Beef kills across Eastern Australia displayed a widely-anticipated decline last week due to the Monday Queen’s Birthday holiday, but perhaps not as much as some had anticipated.
While that’s back 11 percent on the previous week, it was nowhere near the ‘theoretical’ decline of 15-20pc that a blanket weekday closure would normally entail.
The reason is that a number of large plants, where workplace agreements allow it, carried out a Monday kill as normal. In Queensland, that includes the likes of NH Foods’ Oakey and JBS Rockhampton, which helped prop-up the weekly tally better than might have been expected.
It meant Queensland’s kill was back only 9pc from the week before, at 79,675 head for the week. To put it into context, however, the tally last week was still +4pc on this same period last year.
States further south were back 13-20pc on the week before, due to the holiday effect:
- NSW killed 35,438 head, -13pc
- Victoria reported 26,281 head, -13pc
- South Australia was at 8923 head, down 10pc, and
- Tasmania reported a kill of 3976 head, down 20pc.

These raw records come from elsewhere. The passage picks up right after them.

-- ==== Sys2Proof/Safety.lean ====
section
/-! DEFINITION. The terms in which claims are made: the parts of the state and what a command leaves alone, when a mailbox
command takes its own effect and how it is answered, and what holds of the state after every step. -/

namespace Sys2Proof

open Sys2Proof.Machine

/-! ## Parts of the state -/

/-- The parts of the state. -/
inductive Part where
  | queue | now | free | board | nvm | link | mailbox | serving | images | vellum | fabric | power | thermal | blotter
  | mgmt | trust | fw | map
  deriving DecidableEq, Repr

/-- A part is the same in two states. -/
def Part.same : Part → State → State → Prop
  | .queue, s, t => t.pending = s.pending
  | .now, s, t => t.now = s.now
  | .free, s, t => t.free = s.free
  | .board, s, t => t.board = s.board
  | .nvm, s, t => t.nvm = s.nvm
  | .link, s, t => t.link = s.link
  | .mailbox, s, t => t.mailbox = s.mailbox
  | .serving, s, t => t.serving = s.serving
  | .images, s, t => t.images = s.images
  | .vellum, s, t => t.vellum = s.vellum
  | .fabric, s, t => t.fabric = s.fabric
  | .power, s, t => t.power = s.power
  | .thermal, s, t => t.thermal = s.thermal
  | .blotter, s, t => t.blotter = s.blotter
  | .mgmt, s, t => t.mgmt = s.mgmt
  | .trust, s, t => t.trust = s.trust
  | .fw, s, t => t.fw = s.fw
  | .map, s, t => t.map = s.map

/-- No part of the state changes but those listed. -/
def Only (parts : List Part) (s t : State) : Prop := ∀ p, p ∉ parts → p.same s t

/-! ## Mailbox commands -/

/-- The command of the header may start, and the mailbox layer has no status for it (R307, R309, R319, R326). -/
def Accepted (s : State) (h : Hdr) (op : Opcode) : Prop :=
  canStart (advance s h.time) h op = true ∧ mailboxStatus (advance s h.time) h op = none

/-- The command of a virtual function may start, and its partition serves it (R326, R351). -/
def AcceptedVf (s : State) (h : Hdr) (op : Opcode) : Prop :=
  Accepted s h op ∧ (getPartition s (h.func - 1)).configured = true ∧
    ¬ ((getPartition s (h.func - 1)).isSealed = true ∧ s.trust.isUnsealed = true)

/-- No command of its pair that names the session waits for the session's turn to end, or for its park or unpark: it starts, and is
answered at once (R310). -/
def Unhindered (s : State) (h : Hdr) (session : Nat) : Prop :=
  turnEnds (advance s h.time) h session = false ∧ s.mailbox.fetched.any (parksFrom h.func h.qp session) = false

/-- The command has no unfinished fetch whose time-out fell in the cycle of its completion (R312). -/
def OnTime (s : State) (h : Hdr) : Prop :=
  ∀ f ∈ s.mailbox.fetched, f.func = h.func → f.qp = h.qp → f.cid = h.cid → f.lateFlag = false

/-- The entry that answers a command from a queue pair at a time (R306). -/
def answerEntry (q : Queue) (h : Hdr) (time status result : Nat) (data : List Byte) : CqEntry :=
  { cid := h.cid, sqHead := q.sqHead, status := status, phase := q.cqPhase, time := time, result := result, data := data }

/-- A command under way is the header's. -/
def isFor (h : Hdr) (f : Fetched) : Bool := f.func == h.func && f.qp == h.qp && f.cid == h.cid

/-- From `s` to `t` the command of the header is completed (R306, R310): it is no longer unfinished, every other command
under way stays, and where its pair is enabled the next entry of the pair's CQ carries its CID, the status, the RESULT and
the data out; where the CQ is full or entries wait already, the entry is held. A command whose pair was reset since its fetch is
completed without an entry. Every other pair and every binding stays. -/
def Answered (s t : State) (h : Hdr) (status result : Nat) (data : List Byte) : Prop :=
  let q := getQueue s h.func h.qp
  let e := answerEntry q h (stamp t) status result data
  let muted := isMuted (s.mailbox.fetched.find? (isFor h))
  t.mailbox.fetched = s.mailbox.fetched.eraseP (isFor h) ∧
    (muted = false → q.active = true → q.enable = true →
      getQueue t h.func h.qp = if q.heldCq.isEmpty && cqRoom q then pushCq q e else { q with heldCq := q.heldCq ++ [e] }) ∧
    (muted = true → getQueue t h.func h.qp = q) ∧
    (∀ func qp, qkey func qp ≠ qkey h.func h.qp → getQueue t func qp = getQueue s func qp) ∧
    t.mailbox.backlog = s.mailbox.backlog ∧ t.mailbox.overflow = s.mailbox.overflow ∧
    t.mailbox.bindings = s.mailbox.bindings

/-- What an answer may change beside the command's own effect: the time, the mailbox, the MSI-X state of the link. -/
def answerParts : List Part := [.now, .mailbox, .link]

/-- The command that was started on an object with an opcode, if there is one, is completed with a status and a RESULT. -/
def Ended (s t : State) (opcode arg status result : Nat) : Prop :=
  ∀ f, findStarted s opcode arg = some f → OnTime s { time := 0, func := f.func, qp := f.qp, cid := f.cid } →
    Answered s t { time := 0, func := f.func, qp := f.qp, cid := f.cid } status result []

/-- The command stays under way, started, with the object it works on (R309); one whose pair was reset since its fetch stays apart from the
pair's new commands. -/
def Started (t : State) (h : Hdr) (op : Opcode) (arg : Nat) : Prop :=
  ∃ f ∈ t.mailbox.fetched,
    f.func = h.func ∧ f.qp = (if f.muted && h.func != 0 then h.qp + 8 else h.qp) ∧ f.cid = h.cid ∧ f.opcode = op.code ∧ f.started = true ∧ f.arg = arg ∧
      f.background = op.bg ∧ f.fence = h.fence

/-! ## What every step keeps -/

/-- The stop records: at most 1,024 (R413), their SEQ rising and none above the last one given (R412); at most 64 publishers
(R340). -/
def NvmSound (v : Nvm) : Prop :=
  v.stopRecords.length ≤ 1024 ∧ v.stopRecords.Pairwise (fun a b => a.seq < b.seq) ∧
    (∀ r ∈ v.stopRecords, r.seq ≤ v.stopSeq) ∧ v.publishers.length ≤ 64

/-- The governor: no cap above 18,500 W (R384, R385), a point of the ladder from 1 to 14 (R386). -/
def PowerSound (v : Power) : Prop :=
  v.hostCap ≤ 18500 ∧ v.boundCap ≤ 18500 ∧ 1 ≤ v.point ∧ v.point ≤ 14

/-- The cooling cap is at most 18,500 W (R409), and the table of the sensor pairs keeps its canonical form. -/
def ThermalSound (v : Thermal) : Prop := v.coolingCap ≤ 18500 ∧ twf {} v.pairs = true

/-- The blotter: 8,128 entries in the ring, 64 in the reserve, 256 keys (R431 to R433). -/
def BlotterSound (v : Blotter) : Prop :=
  (v.ring.map entrySize).sum ≤ 8128 ∧ v.reserve.length ≤ 64 ∧ v.keys.length ≤ 256

/-- The trust side: eight measurement registers, at most 4,096 log entries (R354, R355). -/
def TrustSound (v : Trust) : Prop := v.registers.length = 8 ∧ v.log.length ≤ 4096

/-- What holds of the module's state after every step: the byte memories of the vellum and of the dies keep their canonical
form, and every store of a fixed size keeps within it. -/
structure Sound (s : State) : Prop where
  vellum : mwf s.vellum.mem = true
  sram : mwf s.fabric.sram = true
  nvm : NvmSound s.nvm
  power : PowerSound s.power
  thermal : ThermalSound s.thermal
  blotter : BlotterSound s.blotter
  events : s.mgmt.inSecond ≤ 100
  trust : TrustSound s.trust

It looks unlikely that the Eastern states beef kill will get much above 170,000 head for the next few weeks, for several reasons.
Firstly there is the end of financial year accounting/tax effect.
The last two weeks in June are typically tough slots to fill for processors, because of some producers holding cattle back til the new financial year, for tax/accounting reasons.
Conversely, the first full week of July often produces a mild spike in bookings, for the same reason.
Secondly, there has been some tantalising rain across areas of western NSW and Queensland in the past 48 hours, and more in prospect in coming days. Anybody receiving an inch or two on a moisture-stressed oats crop might adjust immediate turnoff decisions as a result.
There’s also a general ‘softening’ evident in the flow of cattle through both saleyards and direct consignment channels, especially for good slaughter-weight cattle.
Saleyards numbers in Queensland last week were down 11pc on the previous week, although there were large variations from centre to centre. Victoria recorded a 23pc decline in saleyards numbers over the same period to June 11, while NSW was back 28pc. Keep in mind there was a holiday closure effect within those figures, but it did not explain the entire decline, agents suggested.
Grid price stability continues
Direct consignment price grids for slaughter at southeast Queensland plants remained largely unchanged again this week -in some cases for a seventh straight week.
Best Southeast Queensland public grid prices seen yesterday included four-tooth grassfed export steers at 430-440c/kg; heavy cows 410-415c/kg; and 475-485c/kg for MSA grassfed steer.
Southern slaughter grids in Victoria and southern NSW remain 15-25c/kg above those rates, but so far there has been little evidence of southern processors pushing north to source cattle.
The Eastern Young Cattle Indictor jumped 7.75c/kg yesterday, reaching 486.75c, and picking up much of the lost ground experienced sicne the recent record high at 489.5c on May 21.